### WORK TASK
Each time a line of the listing holds "refine", copy that line.

### EXTRACTED DATA
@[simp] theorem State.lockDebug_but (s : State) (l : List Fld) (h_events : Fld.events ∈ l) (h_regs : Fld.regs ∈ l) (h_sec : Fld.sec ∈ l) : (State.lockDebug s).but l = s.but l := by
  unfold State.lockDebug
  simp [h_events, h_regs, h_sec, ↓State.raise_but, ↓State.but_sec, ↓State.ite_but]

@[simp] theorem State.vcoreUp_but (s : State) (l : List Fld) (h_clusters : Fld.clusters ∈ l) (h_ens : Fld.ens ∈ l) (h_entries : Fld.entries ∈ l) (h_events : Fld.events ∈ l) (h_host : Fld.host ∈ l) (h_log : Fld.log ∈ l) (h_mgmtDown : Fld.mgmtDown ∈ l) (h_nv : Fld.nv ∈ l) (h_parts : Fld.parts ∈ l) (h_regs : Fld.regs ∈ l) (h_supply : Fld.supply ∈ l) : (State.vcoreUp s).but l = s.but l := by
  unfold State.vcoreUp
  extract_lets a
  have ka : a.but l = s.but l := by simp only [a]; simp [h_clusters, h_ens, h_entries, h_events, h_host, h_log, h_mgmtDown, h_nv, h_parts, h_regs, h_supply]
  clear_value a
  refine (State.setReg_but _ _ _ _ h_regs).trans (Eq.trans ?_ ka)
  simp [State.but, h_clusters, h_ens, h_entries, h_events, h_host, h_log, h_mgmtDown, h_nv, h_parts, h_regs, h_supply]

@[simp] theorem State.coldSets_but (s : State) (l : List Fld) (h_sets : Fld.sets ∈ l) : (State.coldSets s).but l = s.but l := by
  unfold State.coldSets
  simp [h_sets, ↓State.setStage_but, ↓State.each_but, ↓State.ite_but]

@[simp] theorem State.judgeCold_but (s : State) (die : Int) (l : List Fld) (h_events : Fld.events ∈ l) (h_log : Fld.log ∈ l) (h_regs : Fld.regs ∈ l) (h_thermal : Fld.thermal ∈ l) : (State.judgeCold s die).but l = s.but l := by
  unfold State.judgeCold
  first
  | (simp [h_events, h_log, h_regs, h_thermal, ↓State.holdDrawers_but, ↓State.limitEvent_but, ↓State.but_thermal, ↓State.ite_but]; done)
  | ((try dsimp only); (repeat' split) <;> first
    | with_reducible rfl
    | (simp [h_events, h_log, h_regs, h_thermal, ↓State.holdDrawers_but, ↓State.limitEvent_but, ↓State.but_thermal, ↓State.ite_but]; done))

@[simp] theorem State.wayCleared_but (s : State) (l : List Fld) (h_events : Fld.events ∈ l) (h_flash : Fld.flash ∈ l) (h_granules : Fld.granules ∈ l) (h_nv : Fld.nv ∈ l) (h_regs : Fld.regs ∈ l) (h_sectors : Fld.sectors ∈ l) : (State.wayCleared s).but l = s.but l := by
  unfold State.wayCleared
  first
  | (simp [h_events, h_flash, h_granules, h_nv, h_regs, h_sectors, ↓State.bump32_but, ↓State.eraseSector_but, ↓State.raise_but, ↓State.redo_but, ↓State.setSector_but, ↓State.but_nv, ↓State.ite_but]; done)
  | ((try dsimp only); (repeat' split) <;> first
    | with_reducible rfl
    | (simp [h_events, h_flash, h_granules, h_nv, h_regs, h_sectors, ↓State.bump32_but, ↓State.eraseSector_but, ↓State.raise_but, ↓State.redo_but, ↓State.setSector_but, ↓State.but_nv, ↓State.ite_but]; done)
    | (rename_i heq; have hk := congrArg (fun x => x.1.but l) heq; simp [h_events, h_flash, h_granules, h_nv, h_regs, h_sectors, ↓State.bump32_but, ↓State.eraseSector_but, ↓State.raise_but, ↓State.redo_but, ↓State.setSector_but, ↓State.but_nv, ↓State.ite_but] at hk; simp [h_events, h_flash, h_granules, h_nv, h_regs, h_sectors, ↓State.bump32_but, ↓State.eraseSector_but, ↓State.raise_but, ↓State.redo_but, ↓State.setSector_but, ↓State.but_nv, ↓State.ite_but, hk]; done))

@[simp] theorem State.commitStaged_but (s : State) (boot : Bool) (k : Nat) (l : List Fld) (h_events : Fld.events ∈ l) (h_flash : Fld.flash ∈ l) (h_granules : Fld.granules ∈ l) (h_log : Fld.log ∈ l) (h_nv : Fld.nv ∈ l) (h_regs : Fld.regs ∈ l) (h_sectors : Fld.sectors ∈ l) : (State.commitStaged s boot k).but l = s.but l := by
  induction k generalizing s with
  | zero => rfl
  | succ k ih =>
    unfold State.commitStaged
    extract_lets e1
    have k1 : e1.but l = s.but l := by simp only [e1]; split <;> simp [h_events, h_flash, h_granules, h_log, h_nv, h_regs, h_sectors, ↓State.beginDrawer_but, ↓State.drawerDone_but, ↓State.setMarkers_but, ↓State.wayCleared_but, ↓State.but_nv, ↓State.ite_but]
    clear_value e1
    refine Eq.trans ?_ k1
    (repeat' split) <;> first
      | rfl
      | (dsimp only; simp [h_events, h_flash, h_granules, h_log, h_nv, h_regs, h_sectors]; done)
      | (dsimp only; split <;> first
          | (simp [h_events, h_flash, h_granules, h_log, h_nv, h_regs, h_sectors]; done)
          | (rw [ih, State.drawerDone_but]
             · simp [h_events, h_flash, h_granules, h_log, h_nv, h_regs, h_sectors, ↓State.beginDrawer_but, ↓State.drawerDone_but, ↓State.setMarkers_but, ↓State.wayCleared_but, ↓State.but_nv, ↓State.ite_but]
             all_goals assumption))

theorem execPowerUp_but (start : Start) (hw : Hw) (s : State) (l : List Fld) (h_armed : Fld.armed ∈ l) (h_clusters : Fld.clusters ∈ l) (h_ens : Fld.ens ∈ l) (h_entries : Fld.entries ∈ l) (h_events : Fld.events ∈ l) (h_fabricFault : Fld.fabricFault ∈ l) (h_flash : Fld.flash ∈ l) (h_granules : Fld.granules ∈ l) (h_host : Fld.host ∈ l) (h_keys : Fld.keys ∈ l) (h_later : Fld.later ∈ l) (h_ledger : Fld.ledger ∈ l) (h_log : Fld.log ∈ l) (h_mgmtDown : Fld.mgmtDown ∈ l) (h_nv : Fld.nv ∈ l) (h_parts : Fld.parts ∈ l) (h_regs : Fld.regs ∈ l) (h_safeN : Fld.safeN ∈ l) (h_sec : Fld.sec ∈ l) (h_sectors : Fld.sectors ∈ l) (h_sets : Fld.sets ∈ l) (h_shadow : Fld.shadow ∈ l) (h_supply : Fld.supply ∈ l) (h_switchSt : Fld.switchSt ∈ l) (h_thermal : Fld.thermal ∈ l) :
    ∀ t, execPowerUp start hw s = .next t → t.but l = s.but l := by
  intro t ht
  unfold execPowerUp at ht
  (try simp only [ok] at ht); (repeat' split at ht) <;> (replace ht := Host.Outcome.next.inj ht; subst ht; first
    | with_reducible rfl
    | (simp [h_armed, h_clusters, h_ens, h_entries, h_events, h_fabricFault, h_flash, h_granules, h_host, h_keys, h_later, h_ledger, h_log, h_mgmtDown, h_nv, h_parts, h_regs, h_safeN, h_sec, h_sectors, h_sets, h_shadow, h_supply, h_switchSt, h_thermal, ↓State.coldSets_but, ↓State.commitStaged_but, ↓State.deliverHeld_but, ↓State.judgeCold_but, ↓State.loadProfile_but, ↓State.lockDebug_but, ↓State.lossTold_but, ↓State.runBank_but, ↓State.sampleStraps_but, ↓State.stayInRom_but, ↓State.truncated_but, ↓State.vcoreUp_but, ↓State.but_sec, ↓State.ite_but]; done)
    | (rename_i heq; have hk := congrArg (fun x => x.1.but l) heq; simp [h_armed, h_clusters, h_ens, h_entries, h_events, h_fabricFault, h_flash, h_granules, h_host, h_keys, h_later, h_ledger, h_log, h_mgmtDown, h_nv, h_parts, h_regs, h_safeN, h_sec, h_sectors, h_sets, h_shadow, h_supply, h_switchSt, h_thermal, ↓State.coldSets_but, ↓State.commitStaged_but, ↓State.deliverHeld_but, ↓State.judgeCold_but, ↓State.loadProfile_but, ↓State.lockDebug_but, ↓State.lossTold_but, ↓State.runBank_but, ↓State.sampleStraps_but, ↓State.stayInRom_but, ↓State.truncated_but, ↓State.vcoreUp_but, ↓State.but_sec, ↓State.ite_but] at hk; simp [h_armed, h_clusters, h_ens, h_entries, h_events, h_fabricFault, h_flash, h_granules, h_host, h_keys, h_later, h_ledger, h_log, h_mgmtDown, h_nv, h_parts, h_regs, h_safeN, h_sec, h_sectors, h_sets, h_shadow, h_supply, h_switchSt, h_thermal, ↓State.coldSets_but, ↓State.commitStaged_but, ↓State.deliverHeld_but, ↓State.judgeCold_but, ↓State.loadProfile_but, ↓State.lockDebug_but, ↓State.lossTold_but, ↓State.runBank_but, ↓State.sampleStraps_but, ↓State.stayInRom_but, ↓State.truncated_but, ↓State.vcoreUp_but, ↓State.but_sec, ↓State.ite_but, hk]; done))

### RESPONSE
  refine (State.setReg_but _ _ _ _ h_regs).trans (Eq.trans ?_ ka)
    refine Eq.trans ?_ k1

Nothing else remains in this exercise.